В поселке за Полярным кругом мы видели стога ячменя, хороших коров, крепкие, теплые дома. Прекрасное шоссе вело через места, где не было ничего, кроме болот, скал и лесов. Как только появлялась малейшая возможность, в болотах прокладывались канавы, у леса отвоевывалась земля для пашни и огородов, отстраивались красные домики с белыми ставнями и перед ними разбивались клумбы с цветами. Все эти северные фермы были, несомненно, созданы новоселами, которые должны были приложить героический труд, чтобы добыть себе землю, выворачивая коренья и камни. И этот маленький народ, добившись самостоятельности, упорно боролся с исключительно суровой природой, чтобы заставить ее дать то, чего рядом огромная страна не могла получить ни принудительным трудом, ни расстрелами, хотя ее природные условия прекрасны, а возможности не ограничены.
Утром ребята катили в школу на велосипедах. Они были одеты в простое крепкое платье; все были сыты и веселы.
Грузовая машина, на которой нас везли, шла со скоростью пятьдесят — шестьдесят километров в час, и все в ней было в порядке.
Потом нас пересадили в поезд, в чистенький, аккуратный вагон, куда входили спокойные, уравновешенные люди в добротных костюмах с прочными чемоданами.
В этой капиталистической стране вагоны не делились на классы, были комфортабельными для всех, а в соседней социалистической стране человеческие вагоны были только для советской знати, простому народу доставались те, что были хуже помойки.
Я не говорю уже о том, что везли нас бесплатно, дали на дорогу хлеба, масла, колбасы, а когда поезд остановился на станции, где всем пассажирам представлялась возможность закусить, неизвестные друзья доставили нам в вагон основательный пакет с бутербродами — с курицей, яйцами, колбасой и прочим. Внутренне мы оставались еще арестантами, беглецами, бесправнейшими существами, а нас везли как обыкновенных пассажиров, заботясь о том, чтобы мы не проголодались.
— Да, народ! — удивленно говорил мальчик. — Хватает им, видно, если нас кормят бутербродами с курицей.

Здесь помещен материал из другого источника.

-- ==== Sys2Proof/Machine/SlotRequests.lean ====
section
/-!
DEFINITION. The slot requests of the Request Catalogue: DEFINE_SLOT, CLEAR_SLOT, WRITE_SLOT, READ_SLOT and SET_FAILSAFE.
-/

namespace Sys2Proof.Machine

open Sys2Proof

/-- A newly defined record: the kind's parameters, and every other field at its starting value (R5). -/
def SlotSpec.record : SlotSpec → SlotRecord
  | .polled rule mode absenceLimit =>
    .polled { rule, mode, absenceLimit, data := none, seq := 0, attention := false, lastOutcome := none, missCount := 0,
              presence := .present, skipCount := 0 }
  | .contended rule mode budget =>
    .contended { rule, mode, budget, data := none, seq := 0, lastTag := none, attention := false, lastOutcome := none,
                 backlog := false }
  | .published length =>
    .published { length, data := none, seq := 0, lastOutcome := none, failsafe := none, failsafeActive := false }

/-- DEFINE_SLOT (R5, R181). -/
def defineSlot (body : List Byte) (s : State) : State × Answer :=
  match body with
  | [lane, slot, kind, form, n, mode, param] =>
    withLane lane s fun l => withUserSlot slot s fun k =>
      match slotSpecOf kind form n mode param with
      | none => refuse .badValue s
      | some spec => if s.inUse ⟨l, k⟩ then refuse .inUse s else accept [] (s.setSlot ⟨l, k⟩ spec.record)
  | _ => refuse .badLength s

/-- CLEAR_SLOT (R6, R182). -/
def clearSlot (body : List Byte) (s : State) : State × Answer :=
  match body with
  | [lane, slot] =>
    withLane lane s fun l => withUserSlot slot s fun k =>
      if s.inUse ⟨l, k⟩ then refuse .inUse s else accept [] (s.setSlot ⟨l, k⟩ .undefined)
  | _ => refuse .badLength s

/-- The checks that WRITE_SLOT and SET_FAILSAFE share: the slot is defined, PUBLISHED and the destination of no route
(R183, R185). -/
def withHostPublished (r : SlotRef) (s : State) (k : PublishedRec → State × Answer) : State × Answer :=
  match s.slot r with
  | .undefined => refuse .undefinedSlot s
  | .polled _ | .contended _ => refuse .wrongKind s
  | .published p => if s.routeFed r then refuse .routed s else k p

/-- WRITE_SLOT (R17, R22, R183). -/
def writeSlot (body : List Byte) (s : State) : State × Answer :=
  match body with
  | lane :: slot :: data =>
    withLane lane s fun l => withUserSlot slot s fun k => withHostPublished ⟨l, k⟩ s fun p =>
      if data.length = p.length then
        accept [p.seq + 1] (s.setSlot ⟨l, k⟩ (.published { p.put data with failsafeActive := false }))
      else refuse .badValue s
  | _ => refuse .badLength s

/-- READ_SLOT (R23, R184). -/
def readSlot (body : List Byte) (s : State) : State × Answer :=
  match body with
  | [lane, slot] =>
    withLane lane s fun l =>
      match slotOf slot with
      | none => refuse .badValue s
      | some k => accept (slotFields (s.slot ⟨l, k⟩) (s.routeFed ⟨l, k⟩)) s
  | _ => refuse .badLength s

/-- A published record after SET_FAILSAFE SET: with the failsafe active, the current data is replaced too and the sequence
advances (R20). -/
def PublishedRec.setFailsafe (p : PublishedRec) (data : List Byte) : PublishedRec :=
  if p.failsafeActive then { p.put data with failsafe := some data } else { p with failsafe := some data }

/-- A published record after SET_FAILSAFE CLEAR (R20). -/
def PublishedRec.clearFailsafe (p : PublishedRec) : PublishedRec := { p with failsafe := none, failsafeActive := false }

/-- SET_FAILSAFE (R20, R185); operation 0 sets and 1 clears. -/
def setFailsafe (body : List Byte) (s : State) : State × Answer :=
  match body with
  | lane :: slot :: operation :: data =>
    withLane lane s fun l => withUserSlot slot s fun k =>
      match flagOf operation with
      | none => refuse .badValue s
      | some clears => withHostPublished ⟨l, k⟩ s fun p =>
        if data.length = (if clears then 0 else p.length) then
          let p' := if clears then p.clearFailsafe else p.setFailsafe data
          accept [p'.seq, flag p'.failsafeActive] (s.setSlot ⟨l, k⟩ (.published p'))
        else refuse .badValue s
  | _ => refuse .badLength s

def execDefineSlot (tag : Byte) (body : List Byte) (s : State) : Host.Outcome State Fault Refusal :=
  handleRequest 0x20 tag body defineSlot s

def execClearSlot (tag : Byte) (body : List Byte) (s : State) : Host.Outcome State Fault Refusal :=
  handleRequest 0x21 tag body clearSlot s

def execWriteSlot (tag : Byte) (body : List Byte) (s : State) : Host.Outcome State Fault Refusal :=
  handleRequest 0x22 tag body writeSlot s

def execReadSlot (tag : Byte) (body : List Byte) (s : State) : Host.Outcome State Fault Refusal :=
  handleRequest 0x23 tag body readSlot s

def execSetFailsafe (tag : Byte) (body : List Byte) (s : State) : Host.Outcome State Fault Refusal :=
  handleRequest 0x24 tag body setFailsafe s

end Sys2Proof.Machine
end

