-- ==== Sys2Proof/Certificates/Slice0/Obligations.lean ====
section
/-!
DEFINITION. The statements about the part. Each is about every state and every operand that meets its hypotheses; a statement of a
result says that `exec` answers a next state, and what that state holds.
-/

open Sys2Proof Sys2Proof.Machine

/-! ## The part -/

/-- A step takes the command at the front of the queue and runs it on the state with the queue's rest. The queue is the model's (log entry
7). -/
def Obligations.StepRunsFrontCommand : Prop :=
  ∀ (s : State) (c : Instr) (rest : List Instr), s.pending = c :: rest → step s = exec c { s with pending := rest }

/-- Power-on reset and pin reset bring every block to its reset values from any state (R7, R115, R134, R150, R164): the rate is the one the
pins select, and a READY of a power-on reset that still waits keeps its cause, which with a SOFT_RESET pending is the model's choice between
R164 and R165 (log entry 29). The commands that wait are kept (log entry 7), and the model's own fields of the line state, the bit being
sent, the length of a wait and the bits of a cell, are 0, 0 and none (log entry 30): both are the model's choice. -/
def Obligations.ResetsReachEveryBlock : Prop :=
  ∀ (s : State) (pins : BitVec 2),
    let rate : HostRate :=
      if pins = 0#2 then .baud115200 else if pins = 1#2 then .baud230400 else if pins = 2#2 then .baud460800 else .baud921600
    (∃ t, exec (.powerOnReset pins) s = .next t ∧ AfterReset t .power rate ∧ t.pending = s.pending)
      ∧ ∃ t, exec (.pinReset pins) s = .next t
          ∧ AfterReset t (if s.hli.ready = some .power then .power else .pin) rate ∧ t.pending = s.pending

/-! ## Reception and the silence guard -/

/-- A hunting receiver takes the byte 0xC3 as a start byte and passes over every other byte and every bad byte; a frame in reception is
discarded at each fault of R154, counted once, and the receiver then hunts; a length byte of 0xC3 is itself a new start byte (R153, R154).
A byte is given as the levels of its data bits and of its stop bit, which reads low in a bad byte (log entry 19). -/
def Obligations.FaultyFramesAreDiscardedAndCounted : Prop :=
  ∀ s : State,
    (s.hli.receiver = .hunting → ∀ levels : LinkLevels,
      (levels = 1#1 ++ 0xC3#8 →
        exec (.frameStartByte levels) s = .next { s with hli := { s.hli with receiver := .insideFrame } })
      ∧ (levels ≠ 1#1 ++ 0xC3#8 → exec (.frameStartByte levels) s = .next s))
    ∧ (s.hli.receiver = .insideFrame →
        let framing : LinkCounts := { s.hli.counts with framing := min (s.hli.counts.framing + 1) 65535 }
        (∀ b : Byte, b.toNat < 2 ∨ 66 < b.toNat →
          exec (.frameDiscard ⟨true, 1#1 ++ b⟩) s = .next { s with
            hli := { s.hli with counts := framing, receiver := if b = 0xC3 then .insideFrame else .hunting } })
        ∧ (∀ (isLength : Bool) (b : Byte), exec (.frameDiscard ⟨isLength, 0#1 ++ b⟩) s = .next { s with
            hli := { s.hli with counts := framing, receiver := .hunting } })
        ∧ exec .frameGapTimeout s = .next { s with hli := { s.hli with counts := framing, receiver := .hunting } }
        ∧ ∀ (content : List Byte) (high low : Byte), 2 ≤ content.length → content.length ≤ 66 →
            [high, low] ≠ crcBytes (crc16 (byte content.length :: content)) →
            exec (.crcMismatch ((byte content.length :: content ++ [high, low]).map fun b => 1#1 ++ b)) s = .next { s with
              hli := { s.hli with
                counts := { s.hli.counts with crc := min (s.hli.counts.crc + 1) 65535 }, receiver := .hunting } })
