theorem witness_LaneHaltByCondition (c : Condition) (x : Option Transaction) :
    let f : Frame := ⟨0x12, 7, [byte (0 : LaneId).val]⟩
    let s := taking f (lane0 (s := inCondition c) fun L => { L with transaction := x })
    Takes s f ∧ (s.lane 0).condition = c ∧ (s.lane 0).transaction = x := witness_lane_request 0x12 c x

theorem witness_RecoveryIsArmedByRequest :
    ∀ k ∈ ([0x11, 0x12] : List Byte), ∀ recover : Bool, ∀ run ∈ [0, 127, 128, 255],
      let f : Frame := ⟨k, 7, [byte (0 : LaneId).val]⟩
      let s := taking f (lane0 (s := inCondition .faulted) fun L =>
        { L with config := { L.config with autoRecover := recover }, line := { L.line with recessiveRun := run } })
      Takes s f ∧ (s.lane 0).condition = .faulted ∧ (s.lane 0).config.autoRecover = recover ∧ (s.lane 0).line.recessiveRun = run :=
  fun _ _ _ _ _ => ⟨takes_taking _ _, rfl, rfl, rfl⟩

theorem witness_LaneSleepBeginsTheSleepCall (c : Condition) (x : Option Transaction) :
    let f : Frame := ⟨0x13, 7, [byte (0 : LaneId).val]⟩
    let s := taking f (lane0 (s := inCondition c) fun L => { L with transaction := x })
    Takes s f ∧ (s.lane 0).condition = c ∧ (s.lane 0).transaction = x := witness_lane_request 0x13 c x

theorem witness_LaneWakeBeginsThePulse (c : Condition) :
    let f : Frame := ⟨0x14, 7, [byte (0 : LaneId).val]⟩
    Takes (taking f (inCondition c)) f ∧ ((taking f (inCondition c)).lane 0).condition = c := ⟨takes_taking _ _, rfl⟩

theorem witness_LaneStatusAndCapture :
    (∀ option : Byte, Takes (taking ⟨0x15, 7, [byte (0 : LaneId).val, option]⟩) ⟨0x15, 7, [byte (0 : LaneId).val, option]⟩)
      ∧ (∀ option ∈ ([2, 255] : List Byte), 2 ≤ option.toNat)
      ∧ Takes (taking ⟨0x16, 7, [byte (0 : LaneId).val]⟩) ⟨0x16, 7, [byte (0 : LaneId).val]⟩ :=
  ⟨fun _ => takes_taking _ _, by decide, takes_taking _ _⟩

/-- Slot 2 of `tables` is named by a route, and slot 1 by nothing. -/
theorem referenced_tables : Referenced tables ⟨0, 2⟩ := (State.inUse_iff _ _).mp (by decide +kernel)

theorem not_referenced_tables : ¬ Referenced tables ⟨0, 1⟩ := fun h => absurd ((State.inUse_iff _ _).mpr h) (by decide +kernel)

/-- The fields of a DEFINE_SLOT in their lists and ranges (R181). -/
abbrev LegalFields (kind form n mode param : Byte) : Prop :=
  (kind = 1 ∧ (param = 255 ∨ 1 ≤ param.toNat ∧ param.toNat ≤ 15) ∨ kind = 2 ∧ (param = 255 ∨ param.toNat ≤ 7)
    ∨ kind = 3 ∧ form = 0 ∧ mode = 0 ∧ param = 0) ∧ form.toNat ≤ 1 ∧ n.toNat ≤ 12 ∧ mode.toNat ≤ 2

/-- The first half at fields beside their ranges; the second at the bounds of the parameters and the lengths, each for a slot that is named
and one that is not. -/
theorem witness_DefineSlotStartsAfresh :
    (∀ x ∈ [((0 : Byte), (0 : Byte), (0 : Byte), (0 : Byte), (0 : Byte)), (4, 0, 0, 0, 0), (1, 0, 0, 0, 0), (1, 0, 0, 0, 16), (2, 0, 0, 0, 8),
        (1, 2, 0, 0, 255), (1, 0, 13, 0, 255), (2, 0, 0, 3, 255), (3, 1, 0, 0, 0), (3, 0, 0, 1, 0), (3, 0, 0, 0, 1)],
        ¬ LegalFields x.1 x.2.1 x.2.2.1 x.2.2.2.1 x.2.2.2.2)
      ∧ (∀ b : List Byte, ∀ k : SlotId, let f : Frame := ⟨0x20, 7, byte (0 : LaneId).val :: byte k.val :: b⟩
          Takes (taking f tables) f)
      ∧ (∀ f : Frame, Referenced (taking f tables) ⟨0, 2⟩ ∧ ¬ Referenced (taking f tables) ⟨0, 1⟩)
      ∧ (∀ n ∈ [0, 12], (LengthRule.exact n).bound ≤ 12 ∧ (LengthRule.upTo n).bound ≤ 12)
      ∧ (∀ x ∈ [((255 : Byte), 3), (1, 1), (15, 15)],
          x.1 = 255 ∧ x.2 = 3 ∨ x.1 ≠ 255 ∧ 1 ≤ x.1.toNat ∧ x.1.toNat ≤ 15 ∧ x.2 = x.1.toNat)
      ∧ ∀ x ∈ [((255 : Byte), 3), (0, 0), (7, 7)], x.1 = 255 ∧ x.2 = 3 ∨ x.1 ≠ 255 ∧ x.1.toNat ≤ 7 ∧ x.2 = x.1.toNat :=
  ⟨fun x hx => by fin_cases hx <;> decide, fun _ _ => takes_taking _ _, fun _ => ⟨referenced_tables, not_referenced_tables⟩, by decide, by decide, by decide⟩

theorem witness_ClearSlotReturnsToUndefined :
    ∀ k ∈ ([2, 1, 31] : List SlotId), let f : Frame := ⟨0x21, 7, [byte (0 : LaneId).val, byte k.val]⟩
      k ≠ 0 ∧ Takes (taking f tables) f ∧ Referenced (taking f tables) ⟨0, 2⟩ ∧ ¬ Referenced (taking f tables) ⟨0, 1⟩ :=
  fun k h => ⟨by revert k; decide, takes_taking _ _, referenced_tables, not_referenced_tables⟩

/-- A state holds slots of each kind, a route-fed one among them. -/
def HasKinds (s : State) : Prop :=
  s.slot ⟨0, 31⟩ = .undefined ∧ s.slot ⟨0, 1⟩ = .polled polledRec ∧ s.slot ⟨0, 2⟩ = .polled exactRec
    ∧ s.slot ⟨0, 3⟩ = .contended contendedRec ∧ (s.slot ⟨0, 4⟩ = .published publishedRec ∧ ¬ RouteFed s ⟨0, 4⟩)
    ∧ s.slot ⟨0, 5⟩ = .published publishedRec ∧ RouteFed s ⟨0, 5⟩

theorem hasKinds_tables (f : Frame) : HasKinds (taking f tables) :=
  ⟨rfl, rfl, rfl, rfl, ⟨rfl, not_fed_tables⟩, rfl, fed_tables⟩

theorem witness_WriteSlotReplacesTheData :
    ∀ (k : SlotId), ∀ n ∈ [0, 2, 12], let data : List Byte := List.replicate n 0
      let f : Frame := ⟨0x22, 7, byte (0 : LaneId).val :: byte k.val :: data⟩
      data.length ≤ 12 ∧ Takes (taking f tables) f ∧ HasKinds (taking f tables) ∧ (data.length = publishedRec.length ↔ n = 2) :=
  fun _ n h => ⟨by revert n; decide, takes_taking _ _, hasKinds_tables _, by revert n; decide⟩

theorem witness_ReadSlotReturnsTheRecord :
    (∀ slot : Byte, Takes (taking ⟨0x23, 7, [byte (0 : LaneId).val, slot]⟩ tables) ⟨0x23, 7, [byte (0 : LaneId).val, slot]⟩)
      ∧ (∀ slot ∈ ([32, 255] : List Byte), 32 ≤ slot.toNat) ∧ (∀ k : SlotId, ∃ slot : Byte, slot = byte k.val)
      ∧ ∀ f : Frame, HasKinds (taking f tables) :=
  ⟨fun _ => takes_taking _ _, by decide, fun k => ⟨byte k.val, rfl⟩, hasKinds_tables⟩

theorem witness_SetFailsafeSetsAndClears :
    (∀ (k : SlotId) (operation : Byte) (data : List Byte), let f : Frame := ⟨0x24, 7, byte (0 : LaneId).val :: byte k.val :: operation :: data⟩
        Takes (taking f tables) f ∧ HasKinds (taking f tables) ∧ (taking f (tables.setSlot ⟨0, 4⟩ (.published { publishedRec with failsafeActive := true }))).slot ⟨0, 4⟩
          = .published { publishedRec with failsafeActive := true })
      ∧ (∀ o ∈ ([2, 255] : List Byte), 2 ≤ o.toNat) ∧ (∀ o ∈ ([0, 1] : List Byte), o.toNat < 2)
      ∧ ∀ n ∈ [0, 2, 12], (List.replicate n (0 : Byte)).length ≤ 12
        ∧ ((List.replicate n (0 : Byte)).length = publishedRec.length ↔ n = 2) ∧ (List.replicate n (0 : Byte) = [] ↔ n = 0) :=
  ⟨fun _ _ _ => ⟨takes_taking _ _, hasKinds_tables _, rfl⟩, by decide, by decide, by decide⟩

/-- Lane 0 with given schedules, in a condition. -/
def scheduled (builder staged : Option (List Entry)) (active : List Entry) (c : Condition := .halted) : State :=
  lane0 (s := tables) fun L => { L with condition := c, schedules := { builder, staged, active } }

theorem witness_BuildersAreOpenedAndDiscarded :
    (∀ k ∈ ([0x28, 0x2B] : List Byte), let f : Frame := ⟨k, 7, [byte (0 : LaneId).val]⟩
      Takes (taking f (scheduled none none [])) f ∧ Takes (taking f (scheduled (some []) none [])) f)
      ∧ ∀ f, ((taking f (scheduled (some []) none [])).lane 0).schedules.builder.isSome
        ∧ ((taking f (scheduled none none [])).lane 0).schedules.builder = none :=
  ⟨fun _ _ => ⟨takes_taking _ _, takes_taking _ _⟩, fun _ => ⟨rfl, rfl⟩⟩

/-- A SCHED_ADD of `n` entries for slot 1. -/
def adding (n : Nat) : List Entry := List.replicate n ⟨1, 4, 15⟩

/-- Without a builder, 1 and 24 entries that all fail; an entry that names slot 31, which is undefined, or slot 1 with exponent 5 or 15 or a phase of its divider or above, behind one that
passes; and one entry and 24: without a builder, into a builder that they fill to 48 or past it, and into a pool that they fill to 96 or past it. -/
theorem witness_SchedAddAppendsWholeOrNothing :
    (∀ n ∈ [1, 24],
      let body := byte (0 : LaneId).val :: List.replicate (2 * n) 0xFF
      let s := taking ⟨0x29, 7, body⟩ (scheduled none none [])
      Takes s ⟨0x29, 7, body⟩ ∧ (3 ≤ body.length ∧ body.length ≤ 49 ∧ body.length % 2 = 1) ∧ (s.lane 0).schedules.builder = none)
      ∧ (∀ (k : SlotId) (timing : Byte),
      let body := byte (0 : LaneId).val :: [(⟨1, 2, 3⟩ : Entry)].flatMap Entry.bytes ++ byte k.val :: timing :: []
      let s := taking ⟨0x29, 7, body⟩ (scheduled (some []) none [])
      Takes s ⟨0x29, 7, body⟩ ∧ body.length ≤ 49 ∧ body.length % 2 = 1 ∧ (s.lane 0).schedules.builder = some []
        ∧ s.slot ⟨0, 31⟩ = .undefined ∧ s.slot ⟨0, 1⟩ = .polled polledRec)
      ∧ (∀ timing ∈ ([0x05, 0x0F, 0x10, 0x42, 0xF3] : List Byte), 5 ≤ timing.toNat % 16 ∨ 2 ^ (timing.toNat % 16) ≤ timing.toNat / 16)
      ∧ (∀ n ∈ [1, 24], adding n ≠ [] ∧ (adding n).length ≤ 24
      ∧ ∀ s : State, s.slot ⟨0, 1⟩ = .polled polledRec →
        ∀ e ∈ adding n, e.slot ≠ 0 ∧ s.slot ⟨0, e.slot⟩ ≠ .undefined ∧ e.phase < 2 ^ e.exponent.val)
      ∧ (∀ (builder : Option (List Entry)) (active : List Entry) (n : Nat),
          let f : Frame := ⟨0x29, 7, byte (0 : LaneId).val :: (adding n).flatMap Entry.bytes⟩
          let s := taking f (scheduled builder none active)
          Takes s f ∧ s.slot ⟨0, 1⟩ = .polled polledRec ∧ (s.lane 0).schedules.builder = builder)
      ∧ (let places : State → Nat := fun t => ((List.finRange 4).map fun m => (t.lane m).schedules.held).sum
        (24 + (adding 24).length ≤ 48 ∧ 48 < 25 + (adding 24).length)
          ∧ places (scheduled (some (adding 24)) none (adding 48)) + (adding 24).length ≤ 96
          ∧ 96 < places (scheduled (some (adding 24)) (some (adding 1)) (adding 48)) + (adding 24).length) := by
  refine ⟨fun n hn => ⟨takes_taking _ _, by revert n; decide, rfl⟩,
    fun _ _ => ⟨takes_taking _ _, by simp [Entry.bytes], by simp [Entry.bytes], rfl, rfl, rfl⟩, by decide,
    fun n hn => ⟨by revert n; decide, by revert n; decide, fun s hs e he => ?_⟩, fun _ _ _ => ⟨takes_taking _ _, rfl, rfl⟩,
    by decide +kernel⟩
  obtain ⟨-, rfl⟩ := List.mem_replicate.mp he
  exact ⟨by decide, by rw [hs]; nofun, by decide⟩

theorem witness_SchedCommitStagesOrSwaps (c : Condition) (builder : Option (List Entry)) (active : List Entry) (x : Option Transaction) :
    let f : Frame := ⟨0x2A, 7, [byte (0 : LaneId).val]⟩
    let s := taking f (lane0 (s := scheduled builder none active c) fun L => { L with transaction := x })
    Takes s f ∧ (s.lane 0).condition = c ∧ (s.lane 0).schedules.builder = builder ∧ (s.lane 0).schedules.active = active
      ∧ (s.lane 0).transaction = x := ⟨takes_taking _ _, rfl, rfl, rfl, rfl⟩

theorem witness_ReadScheduleAnswers :
    (∀ (which start : Byte) (staged : Option (List Entry)),
      let f : Frame := ⟨0x2C, 7, [byte (0 : LaneId).val, which, start]⟩
      let s := taking f (scheduled none staged [])
      Takes s f ∧ (s.lane 0).schedules.staged = staged)
      ∧ (∀ w ∈ ([2, 255] : List Byte), 2 ≤ w.toNat) ∧ (∀ x ∈ ([48, 255] : List Byte), 48 ≤ x.toNat)
      ∧ ∀ x ∈ ([0, 47] : List Byte), x.toNat ≤ 47 :=
  ⟨fun _ _ _ => ⟨takes_taking _ _, rfl⟩, by decide, by decide, by decide⟩

/-- Lane 0 of `tables` in a condition with `n` one-shots queued. -/
def queueing (n : Nat) (c : Condition) : State :=
  lane0 (s := tables) fun L =>
    { L with condition := c, oneShots := (List.range n).map fun i => { handle := i + 1, slot := 1, kind := .poll, data := none } }

theorem witness_SendOnceIsCheckedInOrder :
    (∀ (k : SlotId) (c : Condition), ∀ n ∈ [0, 2, 12], ∀ q ∈ [7, 8, 9],
      let data : List Byte := List.replicate n 0
      let f : Frame := ⟨0x30, 7, byte (0 : LaneId).val :: byte k.val :: data⟩
      let s := taking f (queueing q c)
      data.length ≤ 12 ∧ Takes s f ∧ HasKinds s ∧ (s.lane 0).condition = c ∧ (s.lane 0).oneShots.length = q
        ∧ (data.length = publishedRec.length ↔ n = 2) ∧ (data = [] ↔ n = 0))
      ∧ ∀ c ∈ [Condition.sleepPending, .sleeping, .faulted], ¬ (c = .halted ∨ c = .running ∨ c = .halting ∨ c = .waking) :=
  ⟨fun _ _ n hn q hq => ⟨by revert n; decide, takes_taking _ _, ⟨rfl, rfl, rfl, rfl, ⟨rfl, not_fed_tables⟩, rfl, fed_tables⟩, rfl,
    by change ((List.range q).map _).length = q; simp, by revert n; decide, by revert n; decide⟩, by decide⟩

/-! ## A state that meets every invariant -/

/-- A polled transaction on slot 1 that waits for its response. -/
def awaiting (forbidden : Bool) : Transaction := { started .polled .await with followUpsForbidden := forbidden }

/-- A lane in a condition, with a transaction or none, `q` one-shots queued and slot 1 in its active schedule. -/
def busy (c : Condition) (x : Option Transaction) (q : Nat) : Lane :=
  { Lane.reset with
    condition := c, transaction := x
    oneShots := (List.range q).map fun i => { handle := i + 1, slot := 1, kind := .poll, data := none }
    line := { Lane.reset.line with position := x.map fun _ => (1, 0) }
    capture := some { outcome := .lineStuck, slot := 3, cell := 0, bit := 0, round := 7 }, faultsSince := 255
    round := { Lane.reset.round with position := 1 }
    schedules := { builder := some [⟨2, 4, 15⟩], staged := some [], active := [⟨1, 0, 0⟩] } }

/-- A condition and a transaction that stand together. -/
def Fits (c : Condition) (x : Option Transaction) : Prop :=
  x = none ∧ (c = .halted ∨ c = .running ∨ c = .waking) ∨ x = some (awaiting false) ∧ c = .running
    ∨ x = some (awaiting true) ∧ c = .halting

/-- The six slots of `tables` on every lane, and four such lanes, `q` one-shots on lane 0, with commands waiting. -/
def rich (c : Condition) (x : Option Transaction) (q : Nat) (pending : List Instr := []) : State :=
  { tables with
    slots := Vector.replicate 4 (tables.slots[0])
    lanes := (Vector.replicate 4 (busy c x 0)).set 0 (busy c x q)
    nextHandle := 65535, pending }

theorem rich_lane (c : Condition) (x : Option Transaction) (q : Nat) (p : List Instr) (l : LaneId) :
    (rich c x q p).lane l = busy c x (if l = 0 then q else 0) := by
  fin_cases l <;> rfl

theorem rich_slot (c : Condition) (x : Option Transaction) (q : Nat) (p : List Instr) (r : SlotRef) :
    (rich c x q p).slot r = tables.slot ⟨0, r.slot⟩ := by
  obtain ⟨l, k⟩ := r
  fin_cases l <;> rfl

theorem awaiting_wf (f : Bool) : TransactionWf (awaiting f) := by
  constructor <;> simp [awaiting, started]

theorem busy_wf {c : Condition} {x : Option Transaction} {q : Nat} (h : Fits c x) (hq : q ≤ 8) : LaneWf (busy c x q) := by
  have ha := awaiting_wf
  rcases h with ⟨rfl, rfl | rfl | rfl⟩ | ⟨rfl, rfl⟩ | ⟨rfl, rfl⟩ <;>
    constructor <;> simp [busy, Lane.reset, hq, TxOutcome.faulty, awaiting, started]
  all_goals first | exact ha _ | simp [Transaction.levelsSent] | (constructor <;> simp [LaneConfig.default])

theorem lanesWf_rich {c : Condition} {x : Option Transaction} {q : Nat} (p : List Instr) (h : Fits c x) (hq : q ≤ 8) :
    LanesWf (rich c x q p) := by
  intro l
  rw [rich_lane]
  exact busy_wf h (by split <;> omega)

theorem records_tables (k : SlotId) : RecordWf (tables.slot ⟨0, k⟩) := by
  have h : tables.slot ⟨0, k⟩ = .undefined ∨ tables.slot ⟨0, k⟩ = sleepSlot none ∨ tables.slot ⟨0, k⟩ = .polled polledRec
      ∨ tables.slot ⟨0, k⟩ = .polled exactRec ∨ tables.slot ⟨0, k⟩ = .contended contendedRec
      ∨ tables.slot ⟨0, k⟩ = .published publishedRec := by
    revert k; decide +kernel
  rcases h with h | h | h | h | h | h <;> rw [h] <;>
    simp [RecordWf, sleepSlot, polledRec, exactRec, contendedRec, publishedRec, LengthRule.bound]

К сожалению, в Гельсингфорсе я начала с того, что заболела, и меня отправили в больницу. Только с санитарных носилок я видела кусочек города, чистого, как будто его только что вымыли с мылом и вытерли мохнатым полотенцем, садики, полные цветов, и окна магазинов с горками фруктов всех стран и сезонов.
В больницу я ехала без особого восторга. Когда-то, когда я была еще самонадеянной, я говорила, что своей волей не пойду в больницу. Потом я высидела в больнице три недели, которые мне показались тремя годами. Мальчику оперировали гнойный аппендицит, и он лежал на старом соломенном тюфяке, который был весь в буграх и провалах; на три хирургических палаты, где было двадцать шесть ребят, приходилась одна няня; сестра же была одна на все отделение в шестьдесят — семьдесят человек. Теперь меня везли в больницу, — учреждение, в которое я не верила.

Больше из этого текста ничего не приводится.